Product = "Imperva SecureSphere"
TimeFormat = "yyyy-MM-dd HH:mm:ss"
Conditions = [
"""|Imperva|SecureSphere|"""
"""AlertNumber="""
"""AlertType="""
"""Description="""
]
Fields = [
"""(\s|\||\\t)CreateTime=({time}\d\d\d\d-\d\d-\d\d \d\d:\d\d:\d\d)"""

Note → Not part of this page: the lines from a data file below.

-- ==== Sys2Proof/Machine/Matrix.lean ====
section
/-! DEFINITION. Berths and matrix commands (R191 to R203), and the events of matrix arrays and dot arrays (R346, R347, R355, R356). -/
namespace Sys2Proof.Machine

/-- One lane's BERTH (R195). -/
def berthLane (dst va : Opnd) (e : Env) (d : Dev) (ln : Nat) : Dev :=
  match cmdRead d e ln (readN64 e ln va) 64 with
  | (d, r) =>
    let b := makeBerth d (e.core / 7) e.s.group r
    setSquad b.1 e.sq fun s => (s.write ln dst .n64 (BitVec.ofNat 64 b.2)).setLane ln Lane.advance

/-- One lane's UNBERTH (R196): a berth with no holder left and no command naming it ends. -/
def unberthLane (hd : Opnd) (e : Env) (d : Dev) (ln : Nat) : Dev :=
  let cl := e.core / 7
  let h := readN32 e ln hd
  if (heldBerth d cl e.s.group h).isNone then trapAt d e.sq ln 0x13 (tvAddr h)
  else advanceAll (endBerth (setBerth d cl (h % 256) fun b => b.release e.s.group) cl (h % 256)) e.sq [ln]

/-- The check of a matrix command that a lane issues (R199, R202, R203, R306). -/
def matrixLaneChk (k : Env → Nat → CmdKind) (pre : Env → Nat → Chk) (d : Dev) (e : Env) (ln : Nat) : Chk :=
  (pre e ln).orElse fun _ => (matrixChk d e.s.group e.core e.s.det (k e ln)).orElse fun _ =>
  (tileRace d e.sq ln (issueClock e ln) e.g (k e ln).tileAccs).orElse fun _ =>
    (k e ln).reads.foldl (fun c r => c.orElse fun _ => lateChk d e.sq ln (issueClock e ln) 1 (scPlace e.g r.1) r.2 r.1 false false false) .ok

/-- One lane's matrix command: it waits while its unit's queue is full (R198). -/
def matrixLane (k : Env → Nat → CmdKind) (t : Option Nat) (e : Env) (d : Dev) (ln : Nat) : Dev :=
  if matrixFull d e.core (k e ln) then holdLanes d e.sq .hold [ln]
  else afterIssue .none 0 e ln (addMatrix d (mkCmd d e ln (k e ln)) t)

/-- The timeline of a matrix command (R197). -/
def tlOf (v : Bool) (t : BitVec 4) : Option Nat := if v then some t.toNat else none

/-- No check before those of R199. -/
def noPreChk (_ : Env) (_ : Nat) : Chk := .ok

/-- The parameters of LMM (R203). -/
def lmmKind (c p : Opnd) (e : Env) (ln : Nat) : CmdKind :=
  let w := fun i => (e.g.wFor e.sq (blockIdx p + i)).toNat
  .lmm (readN32 e ln c) (w 0) (w 1) (w 2) (nbits (w 3) 0 6) (nbits (w 3) 6 6)

/-- The element formats of LMM. -/
def lmmFmt (c : Nat) : Bool := [0x0E, 0x0D, 0x01].contains c || (decide (32 ≤ c) && c % 8 != 0)

/-- LMM's own checks (R203): formats and K, then alignment and range of C, A and B. A K that is not from 1 to 1,024 is illegal, as a reserved format is, and TVAL names
the first of C, A and B that fails. DESIGN CHOICE, logs 47 and 59. -/
def lmmPre (c p : Opnd) (e : Env) (ln : Nat) : Chk :=
  let r := (e.g.wFor e.sq (blockIdx p + 3)).toNat
  match lmmKind c p e ln with
  | .lmm cO aO bO k fa fb =>
    if r / 4096 ≠ 0 || !lmmFmt fa || !lmmFmt fb || (fmtAt fa).wid ≠ (fmtAt fb).wid || k < 1 || 1024 < k then .bad 1 0x01 (tvField 4 p.desc)
    else if cO % 128 ≠ 0 then .bad 2 0x03 (tvAddr cO)
    else if aO % 4 ≠ 0 then .bad 2 0x03 (tvAddr aO)
    else if bO % 4 ≠ 0 then .bad 2 0x03 (tvAddr bO)
    else match ((cO, 4096) :: (lmmKind c p e ln).reads).find? fun t => decide (scrOf e.g < t.1 + t.2) with
      | some t => .bad 5 0x07 (tvAddr t.1)
      | none => .ok
  | _ => .ok

/-! ### What the arrays do (R200, R201, R320, R356, R359, R364) -/

/-- A matrix command completes, and a follow-on may now find room. -/
def finishMatrix (d : Dev) (i : Nat) (bad : Bool) : Dev := retryFollows (completeCmd d i bad)

/-- A matrix command meets poison (R320). -/
def poisonMatrix (d : Dev) (i tval : Nat) : Dev := retryFollows (failCmd d i 0x0D tval true)

/-- The commands of a unit that no pre-emption stops. -/
def runnable (d : Dev) (l : List (Nat × Cmd)) : List (Nat × Cmd) := l.filter fun p => !cmdStopped d p.2

/-- The command a unit is running. -/
def unitRunning (d : Dev) (l : List (Nat × Cmd)) : Option (Nat × Cmd) := (runnable d l).find? fun p => p.2.state != .queued

/-- An array takes its next command (R356): MZERO is performed whole, MMAD copies its tile. -/
def arrayStart (d : Dev) (cl arr : Nat) : Dev :=
  let l := arrayQueue d cl arr
  if (unitRunning d l).isSome then d
  else match (runnable d l).head? with
  | none => d
  | some (i, c) =>
    let g := groupOf d c.grp
    if !quiet d c.vc then d
    else
      let d := publish d c.vc .dev
      if g.killed then finishMatrix d i true
      else match c.kind with
      | .mzero off _ => finishMatrix (scWrite d g off (List.replicate tileLen (some 0))) i false
      | .mma true dO cO _ _ =>
        setCmd (if dO = cO then d else tileCopy d (scPlace g cO) (scPlace g dO)) i fun c => { c with state := .running 0 }
      | _ => setCmd d i fun c => { c with state := .running 0 }

/-- The sums of one K-block are added (R200, R356); a command whose group has been killed stops between two of them (R364, R366). An uncorrectable error
poisons the unit or tile word that it names, and the command fails as on meeting it (R319, R320). DEDUCED, log 35. -/
def kblock (d : Dev) (cl : Nat) (i : Nat) (c : Cmd) (err : MemErr) : Dev :=
  match c.kind with
  | .mma mmad dO cO ha hb =>
    let g := groupOf d c.grp
    let a := (berthOf d cl (ha % 256)).record
    let b := (berthOf d cl (hb % 256)).record
    let kb := kbLen a
    let lo := c.pos * kb
    let hi := min (brK a) (lo + kb)
    let ks := (upto (hi - lo)).map (lo + ·)
    let off := if mmad then dO else cO
    let ka := ks.map (mapped b)
    let kbs := ks.map (mapped a)
    let unit := fun (side : Nat) (r : List Byte) (ks : List Nat) (e : ErrAt) =>
      errPlace (berthUnits cl r ks) (opKey cl side (brArray r * (1048576 * (side + 1)) + 128 * e.index.toNat) / 128)
    if g.killed then finishMatrix d i true
    else
      let d := noteErr d c.core err
      let d := match err with
        | .poison e =>
          if e.array = scratchArray then { d with scPoison := sadd d.scPoison (errPlace (tileWords g off 65536) (scIndex cl e)) }
          else if e.array = bStoreArray then { d with bPoison := sadd d.bPoison (unit 1 b kbs e) }
          else { d with bPoison := sadd d.bPoison (unit 0 a ka e) }
        | _ => d
      match err with
      | .fatal _ => d
      | _ =>
        if berthPoison d cl a ka then poisonMatrix d i ha
        else if berthPoison d cl b kbs then poisonMatrix d i hb
        else match tileAdd d (scPlace g off) 65536 fun w => kbSum d cl a b lo hi (w / 256) (w % 256) with
          | (d, some p) => poisonMatrix d i (off + 4 * p)
          | (d, none) => if brK a ≤ hi then finishMatrix d i false else setCmd d i fun c => { c with state := .running (c.pos + 1) }
  | _ => d

/-- The bytes of one row or column of A or B that a pass reads: the first, from the row's start, and how many (R203, R347). -/
def lmmSlice (f k pos : Nat) : Nat × Nat :=
  let w := (fmtAt f).wid
  (pos * 32 * w / 8, (min k (pos * 32 + 32) * w + 7) / 8 - pos * 32 * w / 8)

/-- Element k of row or column x of an LMM operand, from the bytes its pass has read: those of A, then those of B (R203, R347). -/
def lmmVal (buf : List (Option Byte)) (sl : Nat × Nat) (side f x k : Nat) : FV :=
  decFmt (fmtAt f) (elemCode (fun y => (buf.getD ((32 * side + x) * sl.2 + (y - sl.1)) none).getD 0) (fmtAt f).wid k)

/-- A pass of an LMM starts: the array reads its slices of A and B as they stand (R347). -/
def lmmStart (d : Dev) (i : Nat) (c : Cmd) : Dev :=
  match c.kind with
  | .lmm _ aO bO k fa _ =>
    let g := groupOf d c.grp
    let q := (packedLen (fmtAt fa).wid k + 3) / 4 * 4
    let sl := lmmSlice fa k c.pos
    if g.killed then completeCmd d i true
    else
      let got := ((upto 32).map (aO + · * q) ++ (upto 32).map (bO + · * q)).map fun o => scRead d g (o + sl.1) sl.2
      match got.findSome? fun r => match r with
          | .error e => some e.2
          | .ok _ => none with
      | some o => failCmd d i 0x0D o true
      | none => setCmd d i fun c => { c with
          state := .running c.pos, buf := (got.map fun r => match r with
            | .ok bs => bs.map some
            | .error _ => []).flatten }
  | _ => d

/-- A pass of an LMM ends: its sums are added to C (R203, R347). A killed group's command stops there (R364). -/
def lmmEnd (d : Dev) (i : Nat) (c : Cmd) (err : MemErr) : Dev :=
  match c.kind with
  | .lmm cO aO bO k fa fb =>
    let g := groupOf d c.grp
    let sl := lmmSlice fa k c.pos
    let lo := c.pos * 32
    let hi := min k (lo + 32)
    let q := (packedLen (fmtAt fa).wid k + 3) / 4 * 4
    let read := ((upto 32).map (aO + · * q) ++ (upto 32).map (bO + · * q)).flatMap fun o => tileWords g (o + sl.1) ((sl.2 + 3) / 4)
    let tile := tileWords g cO 1024
    let d := noteErr d c.core err
    match err with
    | .fatal _ => d
    | .poison e =>
      let w := errPlace (read ++ tile) (scIndex (c.core / 7) e)
      failCmd { d with scPoison := sadd d.scPoison w } i 0x0D (4 * w - scPlace g 0) true
    | _ =>
      match tileAdd d (scPlace g cO) 1024 fun w =>
          blockSum ((upto (hi - lo)).map fun n => mulFV (lmmVal c.buf sl 0 fa (w / 32) (lo + n)) (lmmVal c.buf sl 1 fb (w % 32) (lo + n))) with
      | (d, some p) => failCmd d i 0x0D (cO + 4 * p) true
      | (d, none) => if k ≤ hi || g.killed then completeCmd d i g.killed
          else setCmd d i fun c => { c with state := .running (c.pos + 1), buf := [] }
  | _ => d

/-- A core's sampler, at its reset value where it is not listed. -/
def samplerOf (d : Dev) (k : Nat) : Sampler := fgetD d.samplers k {}
/-- Change a sampler. -/
def setSampler (d : Dev) (k : Nat) (f : Sampler → Sampler) : Dev := { d with samplers := fput d.samplers k (f (samplerOf d k)) }

/-- BERTH vD, va (R195) -/
def execBerth (h : Hd) (d va : Opnd) : State → Host.Outcome State Fault Refusal :=
  onDev (issueChk (rawOf (.berth h d va)) (fun dv e ln => recordChk 64 64 (readN64 e ln va) dv e ln) (fun e lns dv => lns.foldl (berthLane d va e) dv))

/-- UNBERTH h (R196) -/
def execUnberth (h : Hd) (hd : Opnd) : State → Host.Outcome State Fault Refusal :=
  onDev (issueChk (rawOf (.unberth h hd)) (fun dv e ln =>
      if (heldBerth dv (e.core / 7) e.s.group (readN32 e ln hd)).isSome then .ok else .bad 5 0x13 (tvAddr (readN32 e ln hd)))
    (fun e lns dv => lns.foldl (unberthLane hd e) dv))

/-- MMA[.tlN] wC, wA, wB (R200) -/
def execMma (h : Hd) (tlv : Bool) (tl : BitVec 4) (c a b : Opnd) : State → Host.Outcome State Fault Refusal :=
  onDev (issueChk (rawOf (.mma h tlv tl c a b)) (matrixLaneChk (fun e ln => .mma false 0 (readN32 e ln c) (readN32 e ln a) (readN32 e ln b)) noPreChk)
    (fun e lns dv => lns.foldl (matrixLane (fun e ln => .mma false 0 (readN32 e ln c) (readN32 e ln a) (readN32 e ln b)) (tlOf tlv tl) e) dv))

/-- MMAD[.tlN] wD, wA, wB, wC (R200) -/
def execMmad (h : Hd) (tlv : Bool) (tl : BitVec 4) (dd a b c : Opnd) : State → Host.Outcome State Fault Refusal :=
  onDev (issueChk (rawOf (.mmad h tlv tl dd a b c)) (matrixLaneChk (fun e ln => .mma true (readN32 e ln dd) (readN32 e ln c) (readN32 e ln a) (readN32 e ln b)) noPreChk)
    (fun e lns dv => lns.foldl
      (matrixLane (fun e ln => .mma true (readN32 e ln dd) (readN32 e ln c) (readN32 e ln a) (readN32 e ln b)) (tlOf tlv tl) e) dv))

/-- MZERO[.tlN].aM wC (R202) -/
def execMzero (h : Hd) (tlv : Bool) (tl : BitVec 4) (arr : Bool) (c : Opnd) : State → Host.Outcome State Fault Refusal :=
  onDev (issueChk (rawOf (.mzero h tlv tl arr c)) (matrixLaneChk (fun e ln => .mzero (readN32 e ln c) (if arr then 1 else 0)) noPreChk)
    (fun e lns dv => lns.foldl (matrixLane (fun e ln => .mzero (readN32 e ln c) (if arr then 1 else 0)) (tlOf tlv tl) e) dv))

/-- LMM[.tlN] wC, wP (R203) -/
def execLmm (h : Hd) (tlv : Bool) (tl : BitVec 4) (c p : Opnd) : State → Host.Outcome State Fault Refusal :=
  onDev (issueChk (rawOf (.lmm h tlv tl c p)) (matrixLaneChk (lmmKind c p) (lmmPre c p)) (fun e lns dv => lns.foldl (matrixLane (lmmKind c p) (tlOf tlv tl) e) dv))

/-- a berth with no holder and no command ends (R355) -/
def execBerthEnd (cluster : Nat) (slot : Nat) : State → Host.Outcome State Fault Refusal :=
  onDev (fun dv => endBerth dv cluster slot)

/-- an array takes its next command (R356) -/
def execMatrixCommandStart (cluster : Nat) (arr : Nat) : State → Host.Outcome State Fault Refusal :=
  onDev (fun dv => arrayStart dv cluster arr)

/-- the sums of one K-block are added (R356) -/
def execMatrixKblockComplete (cluster : Nat) (arr : Nat) (err : MemErr) : State → Host.Outcome State Fault Refusal :=
  onDev (fun dv =>
    match unitRunning dv (arrayQueue dv cluster arr) with
    | some (i, c) => kblock dv cluster i c err
    | none => dv)

end Sys2Proof.Machine
end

"""(\s|\||\\t)SourceIP=({src_ip}((([0-9a-fA-F.]{0,4}):{1,2}){1,7}([0-9a-fA-F]){1,4})|(((25[0-5]|(2[0-4]|1\d|[0-9]|)\d)\.?\b){4}))(:({src_port}\d+))?"""
"""(\s|\||\\t)SourcePort=({src_port}\d+)"""
"""(\s|\||\\t)ServerIP=({dest_ip}((([0-9a-fA-F.]{0,4}):{1,2}){1,7}([0-9a-fA-F]){1,4})|(((25[0-5]|(2[0-4]|1\d|[0-9]|)\d)\.?\b){4}))(:({dest_port}\d+))?"""
"""(\s|\||\\t)ServerPort=({dest_port}\d+)"""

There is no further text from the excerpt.